Convolutional Horses and Humans
Describe the ImageDataGenerator() command and its associated argument. What objects and arguments do you need to specify in order to flow from the directory to the generated object? What is the significance of specifying the target_size = as it relates to your source images of varying sizes? What considerations might you reference when programming the class mode = argument? How difference exists when applying the ImageDataGenerator() and .flow_from_directory() commands to the training and test datasets?
The image data generator takes in a set of images and augments them all. It returns them as batches. It doesn’t have to augment the images the same way, and so can be used to artificially create additional variation in the data set. It needs to know how the data will be edited. For example we rescaled the data. It then can be used to create a directory and output images using the flow_from_directory command. The flow_from_directory method can be used to take this data and extract it. flow_from_directory() takes in target size as an argument for how many pixels the image should be as a tuple (height,width). Class mode is how the data is sorted into batches, either binary data, in which the batches are sorted into two sets, or categorical if there is more than one set for the data.
Regression
1.Using the auto-mpg dataset (auto-mpg.data), upload the image where you used the seaborn library to pairwise plot the four variables specified in your model. Describe how you could use this plot to investigate the co-relationship amongst each of your variables. Are you able to identify interactions amongst variables with this plot? What does the diagonal access represent? Explain what this function is describing with regarding to each of the variables.
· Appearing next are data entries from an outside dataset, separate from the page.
@[simp] theorem dmaReadFail_frame (s : State) (c : Nat) :
    (dmaReadFail s c).pending = s.pending ∧ (dmaReadFail s c).mem = s.mem := by
  unfold dmaReadFail; try dsimp only
  repeat' first | simp | split

@[simp] theorem takeData_frame (s : State) (n : Nat) (bs : List (Byte × Bool)) :
    (takeData s n bs).pending = s.pending ∧ (takeData s n bs).mem = s.mem := by
  unfold takeData; try dsimp only
  repeat' first | simp | split

theorem readIndex_frame (s : State) (n : Nat) (d : Desc) (m : MemIn) : accessFrame s (readIndex s n d m) := by
  unfold readIndex
  dsimp only
  split
  · exact dmaAccess_frame ..
  · exact ⟨rfl, rfl⟩

theorem ringRead_frame (s : State) (n : Nat) (area : Nat × Nat) (k u : Nat) (m : MemIn) :
    accessFrame s (ringRead s n area k u m) := by
  unfold ringRead
  dsimp only
  have a := dmaAccess_frame n m.age (min u (area.2 - k % area.2) / 512 + 2) s (area.1 + 9 * (k % area.2))
    (9 * min u (area.2 - k % area.2)) [] m.bursts
  split
  · next s1 bs h =>
    have a := h ▸ a
    have b := dmaAccess_frame n m.age (u / 512 + 2) s1 area.1 (9 * (u - min u (area.2 - k % area.2))) []
      (m.bursts.drop (min u (area.2 - k % area.2) / 8 + 1))
    have b := accessFrame_trans b a
    split
    · next h2 =>
      have b := h2 ▸ b
      exact ⟨b.1, b.2⟩
    · exact b
  · exact a

@[simp] theorem followChunk_frame (s : State) (n : Nat) (d : Desc) (bytes : List Byte) (poison : Bool) (m : MemIn) :
    (followChunk s n d bytes poison m).pending = s.pending ∧ (followChunk s n d bytes poison m).mem = s.mem := by
  unfold followChunk
  dsimp only
  generalize writeCount s d.srcPort _ = w
  split
  · exact ⟨rfl, rfl⟩
  · split
    · simp
    · have r := ringRead_frame s n (followArea s d) (s.dmaCh n).fpos.toNat d.chunk m
      split
      · next h => have r := h ▸ r; simp [r.1, r.2]
      · exact ⟨rfl, rfl⟩
      · simp
      · next h =>
        have r := h ▸ r
        split
        · exact ⟨rfl, rfl⟩
        · simp [r.1, r.2]

@[simp] theorem sendHost_frame (s : State) (n : Nat) (d : Desc) (len : Nat) :
    (sendHost s n d len).pending = s.pending ∧ (sendHost s n d len).mem = s.mem := by
  unfold sendHost; try dsimp only
  repeat' first | simp | split

@[simp] theorem checkPath_frame (s : State) (n m : Nat) :
    (checkPath s n m).pending = s.pending ∧ (checkPath s n m).mem = s.mem := by
  unfold checkPath; try dsimp only
  repeat' first | simp | split

@[simp] theorem unitFires_frame (s : State) (p u : Nat) (fr : Frame) (value : Nat) :
    (unitFires s p u fr value).pending = s.pending ∧ (unitFires s p u fr value).mem = s.mem := by
  unfold unitFires; try dsimp only
  repeat' first | simp | split

@[simp] theorem ringFrame_frame (s : State) (p : Nat) (fr : Frame) :
    (ringFrame s p fr).pending = s.pending ∧ (ringFrame s p fr).mem = s.mem := by
  unfold ringFrame; try dsimp only
  repeat' first | simp | split

@[simp] theorem frameDone_frame (s : State) (p : Nat) (fr : Frame) :
    (frameDone s p fr).pending = s.pending ∧ (frameDone s p fr).mem = s.mem := by
  unfold frameDone; try dsimp only
  repeat' first | simp | split

@[simp] theorem haltEng_frame (s : State) (e ecause : Nat) :
    (haltEng s e ecause).pending = s.pending ∧ (haltEng s e ecause).mem = s.mem := by
  unfold haltEng; try dsimp only
  repeat' first | simp | split

@[simp] theorem takeExc_frame (s : State) (e : Nat) (c : Cause) (epc : BitVec 13) :
    (takeExc s e c epc).pending = s.pending ∧ (takeExc s e c epc).mem = s.mem := by
  unfold takeExc; try dsimp only
  repeat' first | simp | split

@[simp] theorem ringWrite_frame (s : State) (e : Nat) (ws : List (BitVec 18)) :
    (ringWrite s e ws).pending = s.pending ∧ (ringWrite s e ws).mem = s.mem := by
  unfold ringWrite; try dsimp only
  repeat' first | simp | split

@[simp] theorem engEvent_frame (s : State) (e code src : Nat) (slot : Slot) (evtr : Bool) :
    (engEvent s e code src slot evtr).pending = s.pending ∧ (engEvent s e code src slot evtr).mem = s.mem := by
  unfold engEvent; try dsimp only
  repeat' first
    | simp (disch := (simp only [keepsBoth_iff]; intro s x; repeat' first | simp | split))
    | split
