theorem execDescFetch_leaves (n : BitVec 5) (bits : BitVec 512) (index : List (BitVec 64)) (m : MemIn) (s : State) :
    Outcome.Leaves s (execDescFetch n bits index m s) := by
  unfold execDescFetch
  extract_lets c D
  split
  · simp
  · rw [Outcome.leaves_ite, Outcome.leaves_ite, Outcome.leaves_ite]
    refine ⟨fun _ => by simp, fun _ => ⟨fun _ => by simp, fun _ => ⟨fun _ => by simp, fun _ => ?_⟩⟩⟩
    extract_lets d0 d
    have hread : accessFrame s (if descOk d (D.st == .job) then readIndex s c d m else .done s []) := by
      split
      · exact readIndex_frame ..
      · exact ⟨rfl, rfl⟩
    split <;> next hindex => rw [hindex] at hread; simp_all [accessFrame]

theorem execDmaReadCompletion_leaves (n : BitVec 5) (bytes : List (BitVec 8)) (poison : Bool) (m : MemIn) (s : State) :
    Outcome.Leaves s (execDmaReadCompletion n bytes poison m s) := by
  unfold execDmaReadCompletion
  dsimp only
  split
  · simp
  · simp only [Outcome.leaves_ite]
    refine ⟨fun _ => by simp, fun _ => ⟨fun _ => by simp, fun _ => ⟨fun _ => by simp, fun _ => ?_⟩⟩⟩
    split
    · simp
    · split <;> simp
    · simp
    · simp
    · simp

theorem execWakeEdge_leaves (src : BitVec 3) (v : BitVec 2) (parked : BitVec 64) (b : BootIn) (s : State) :
    Outcome.Leaves s (execWakeEdge src v parked b s) := by
  unfold execWakeEdge
  extract_lets k s1 clear
  clear_value k
  have hlatch : s1.pending = s.pending ∧ s1.mem = s.mem := by
    unfold s1
    split <;> simp
  have hclear : (clear s1).pending = s1.pending ∧ (clear s1).mem = s1.mem := by
    unfold clear
    split <;> simp
  simp [hlatch, hclear]

theorem execTimeTransfer_leaves (v : BitVec 2) (frame : BitVec 192) (arrival : BitVec 72) (s : State) :
    Outcome.Leaves s (execTimeTransfer v frame arrival s) := by
  simp only [execTimeTransfer, Outcome.leaves_ite]
  refine ⟨fun _ => by simp, fun _ => ?_⟩
  split <;> simp

theorem execTreeReform_leaves (s : State) : Outcome.Leaves s (execTreeReform s) := by
  simp only [execTreeReform, Outcome.leaves_ite]
  refine ⟨fun _ => by simp, fun _ => ?_⟩
  split <;> simp

theorem execMemAccessComplete_leavesForm (c : BitVec 7) (i : Nat) (bursts : List BurstIn) (s : State) :
    Outcome.LeavesForm s (execMemAccessComplete c i bursts s) := by
  unfold execMemAccessComplete
  dsimp only
  split <;> simp +contextual

theorem execChuteWrite_leavesForm (f : BitVec 4) (bytes : List (Option (BitVec 8))) (ep : Bool) (m : MemIn)
    (s : State) : Outcome.LeavesForm s (execChuteWrite f bytes ep m s) := by
  simp only [execChuteWrite, Outcome.leavesForm_ite]
  refine ⟨fun _ => by simp, fun _ => ?_⟩
  split
  · simp
  · next hwrite => simpa using chuteWrite_keeps hwrite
The pairwise plot shows the interaction between each of the variables. Trends might be able to be seen by looking at it. For example, MPG seems to be inversely related to weight. The diagonal is the Kernel Density Estimate. As comparing a to itself isn’t helpful, the graph instead shows how frequent each level of observation is compared to the others. This gives a little information into the distribution of all of the variables.
2. After running model.fit() on the auto-mpg.data data object, you returned the hist.tail() from the dataset where the training loss, MAE & MSE were recorded as well as those same variables for the validating dataset. What interpretation can you offer when considering these last 5 observations from the model output? Does the model continue to improve even during each of these last 5 steps? Can you include a plot to illustrate your answer? Stretch goal: include and describe the final plot that illustrates the trend of true values to predicted values as overlayed upon the histogram of prediction error.
epoch | loss | mae | mse | val_loss | val_mae | val_mse |
---|---|---|---|---|---|---|
995 | 2.782892 | 1.054306 | 2.782892 | 10.036884 | 2.369124 | 10.036884 |
996 | 3.028865 | 1.182826 | 3.028865 | 9.857905 | 2.450383 | 9.857905 |
997 | 2.940937 | 1.103614 | 2.940937 | 9.521159 | 2.306947 | 9.521159 |
998 | 2.777515 | 1.085731 | 2.777515 | 10.240467 | 2.324893 | 10.240467 |
999 | 2.918034 | 1.106805 | 2.918034 | 10.024806 | 2.463822 | 10.024806 |
In the last 5 observations, the model’s loss values fluctuate slightly. This up and down indicate that the model is as well trained as it can be with the current settings. More epochs won’t significantly improve performance. They might in fact reduce it’s performance on a test set by overfitting it.
Overfit and Underfit
What was the significance of comparing the 4 different sized models (tiny, small, medium, large)? Can you include a plot to illustrate your answer?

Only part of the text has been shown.